SBIR-STTR Award

Proposed is an architecture for large (>200 m2 surface area) photovoltaic (PV) arrays, deployable from compact stowage with one single, continuously smooth sweep of motion and directly scalable to sizes at least an order of magnitude larger to provide surface areas beyond 4000 m2 -- the area associated with 1 MW power production, the upper limit of projected solar electric propulsion (SEP) needs in 10-20 years. In particular, examined is the integration of a version of the "spiral fold" (an origami-like surface mechanism to wrap without stretching a tessellated sheet on a hub) and wrap rib technology (supporting ribs that also wrap around the hub when stowed) with some additional concept elements to increase stiffness when deployed and the robustness of deployment. Kinematic conflicts between components with geometric mismatch in a real-life hardware context re resolved, metrics for stowage and structural performance are assessed, and a streadmlined concept design is defined to satisfy all targeted specifications. TRL level is advanced from 1 to 3.

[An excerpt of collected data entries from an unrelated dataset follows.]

-- ==== Sys2Proof/Machine/Dispatch.lean ====
section
/-!
DEFINITION. Machine/Dispatch.lean: one arm per command.
-/
namespace Sys2Proof.Machine
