-- ==== Sys2Proof/Certificates/Slice0/Obligations.lean ====
section
/-!
DEFINITION. Obligations.lean: what the model is claimed to do, rule by rule and family by family of the commands. `completes` says that
exec answers a next state and what that state holds; host commands are stated for the accesses that the bus matrix admits, and the
state after the bus matrix's own counts is `admitted`.
-/
open Sys2Proof Sys2Proof.Machine

/-- With command c at the front of the queue, a step is exec of c on the state with the rest of the queue; with an empty queue it is
the state as it was. The idle step is the model's choice (log entry 29). -/
def Obligations.StepRunsFrontCommand : Prop :=
  (∀ (s : State) (c : Instr) (rest : List Instr), s.pending = c :: rest → step s = exec c { s with pending := rest }) ∧
  ∀ s : State, s.pending = [] → step s = .next s

/-- In every state, whatever its operands, exec of a command answers a next state, never a fault or a refusal, and the queue of
waiting commands is the same after it. -/
def Obligations.EveryCommandCompletes : Prop :=
  ∀ (c : Instr) (s : State), s.completes c fun t => t.pending = s.pending

/-- After reset the listed registers read the values of their Reset columns, PAGE_ID reads BLOCK and INSTANCE, every table word
reads its reset value, and the reel store reads 0 (the byte that an unwritten address reads as is the model's choice, log entry 3).
-/
def Obligations.ResetLeavesTheResetColumn : Prop :=
  State.reset.rd 0 (regA pChip 0x040) = 0x4D474096 ∧ State.reset.rd 0 (regA pChip 0x044) = 0xB1 ∧
  State.reset.rd 0 (regA pChip 0x050) = 0x04404030 ∧ State.reset.rd 0 (regA pBmx 0x040) = 2 ∧
  State.reset.rd 0 (regA pMgt 0x05C) = 600 ∧ State.reset.rd 0 (regA pMgt 0x064) = 15 ∧
  (∀ p, p < 16 → State.reset.rd p (regA pFlt 0x058) = 15) ∧ State.reset.rd 0 (regA pFlt 0x074) = 0x200400D2 ∧
  State.reset.rd 0 (regA pPwr 0x040) = 0x03E8640F ∧ State.reset.rd 0 (regA pPwr 0x060) = 0x16 ∧
  State.reset.rd64 0 (regA pPwr 0x068) = 2 ^ 48 - 1 ∧ State.reset.rd 0 (regA pRefsel 0x048) = 0x88880000 ∧
  State.reset.rd 0 (regA pGbus 0x040) = 4 ∧ State.reset.rd 0 (regA pGbus 0x04C) = 2000 ∧
  State.reset.rd 0 (regA pXpt 0x040) = 0x03E80101 ∧ State.reset.rd 0 (regA pTake 0x040) = 0x3282 ∧
  (∀ b, b < 48 → State.reset.rd 0 (laneA b 0x040) = 0x530 ∧ State.reset.rd 0 (laneA b 0x054) = 1000 ∧
    State.reset.rd 0 (portA b 0x05C) = 0x301) ∧
  (∀ c, c < 64 → State.reset.rd 0 (folA c 0x040) = 0x00200000) ∧
  (∀ b, b < 48 → State.reset.rd 0 (regA (pLane b) 0) = wd (0x20 * 65536 + b)) ∧
  (∀ pg bank sel idx w, State.reset.ent pg bank sel idx w = tblReset (tblKey pg bank sel idx w)) ∧
  ∀ a, State.reset.memByte a = 0

/-- At reset the registers, the table words and the reel store's memory are in canonical form, and no command waits. -/
def Obligations.ResetIsCanonical : Prop := State.reset.canonical ∧ State.reset.queueOk ∧ State.reset.pending = []

/-- From every state in canonical form, whatever command stands at the front of the queue, a step that answers a next state leaves
the registers, the table words and the reel store's bytes in canonical form: numbers strictly rising and no entry equal to what an
unlisted number reads as. -/
def Obligations.EveryStepKeepsCanonicalForm : Prop :=
  ∀ s s' : State, s.canonical → step s = .next s' → s'.canonical

/-- Whatever the command, chip resets and losses of power among them, a step never lowers the fuse field LC, never clears a blown
debug seal fuse, and never lowers GEN_p or EPOCH_p of any partition, so that no generation or epoch is ever used a second time. -/
def Obligations.FusesAndCountersOnlyGoUp : Prop :=
  ∀ s s' : State, step s = .next s' →
    s.fuse.lc ≤ s'.fuse.lc ∧ s.fuse.dbgSeal &&& s'.fuse.dbgSeal = s.fuse.dbgSeal ∧
      ∀ p, s.gen p ≤ s'.gen p ∧ s.epoch p ≤ s'.epoch p

/-- A host command that the table names for one or more 32-bit register writes does exactly what those writes do one after another
as REGISTER_WRITE commands, accepted, refused or lost alike; TX_COEF_WRITE and GATE_WRITE do what the 64-bit write of their pair
does. The pages named are not HBM-window pages, which have no registers. -/
def Obligations.HostCommandsAreRegisterWrites : Prop :=
  (∀ (s : State) (c : Instr) (t : Tag) (l : List (Nat × Word)), s.hostWrites c = some (t, l) → (∀ w ∈ l, isHbm w.1 = false) →
    exec c s = .next (s.write32 t l)) ∧
  (∀ (s : State) (t : Tag) (a : Addr) (d : Word),
    exec (.registerWrite t a (.one 32 (d.setWidth 64))) s = .next (s.write32 t [(a.toNat, d)])) ∧
  (∀ (s : State) (t : Tag) (l : Fin 384) (d : Dword),
    exec (.txCoefWrite t l d) s = exec (.registerWrite t (BitVec.ofNat 28 (lnA l 0x08)) (.one 64 d)) s) ∧
  ∀ (s : State) (t : Tag) (r : Fin 3) (d : Dword),
    exec (.gateWrite t r d) s = exec (.registerWrite t (BitVec.ofNat 28 (gateA r)) (.one 64 d)) s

Proposed is the development and validation in a laboratory environment of a photovoltaic (PV) array design of unique and enabling characteristics. Namely, smoothly deployed from compact stowage with one single, continuous sweep of motion, a total PV surface area up to and beyond 4000~m2 (the area associated with 1~MW power) is provided by two wings, with mechanical performance objectives also met. The PV cells are mounted on flexible strups that, assembled, constitute array disk pie segments between straight ribs and smoothly wrap between the latter on the central hub for stowage. The surface shears in stowage effected by this kinematics are absorbed by shear compliant hinge strips between the strips, and the PV cells are mounted on the latter ro precisely align in the roll. Deployed, the surface segments between the ribs are pretensioned with catenaries on the outer perimeter, supported by the rib tips which extend outward. A full mechanical design is developed to complete concept validation for a pair of wings 2000 m2 each, fabrication and operational issues are explored and addressed, and a working prototype wing is built to complete concept validation.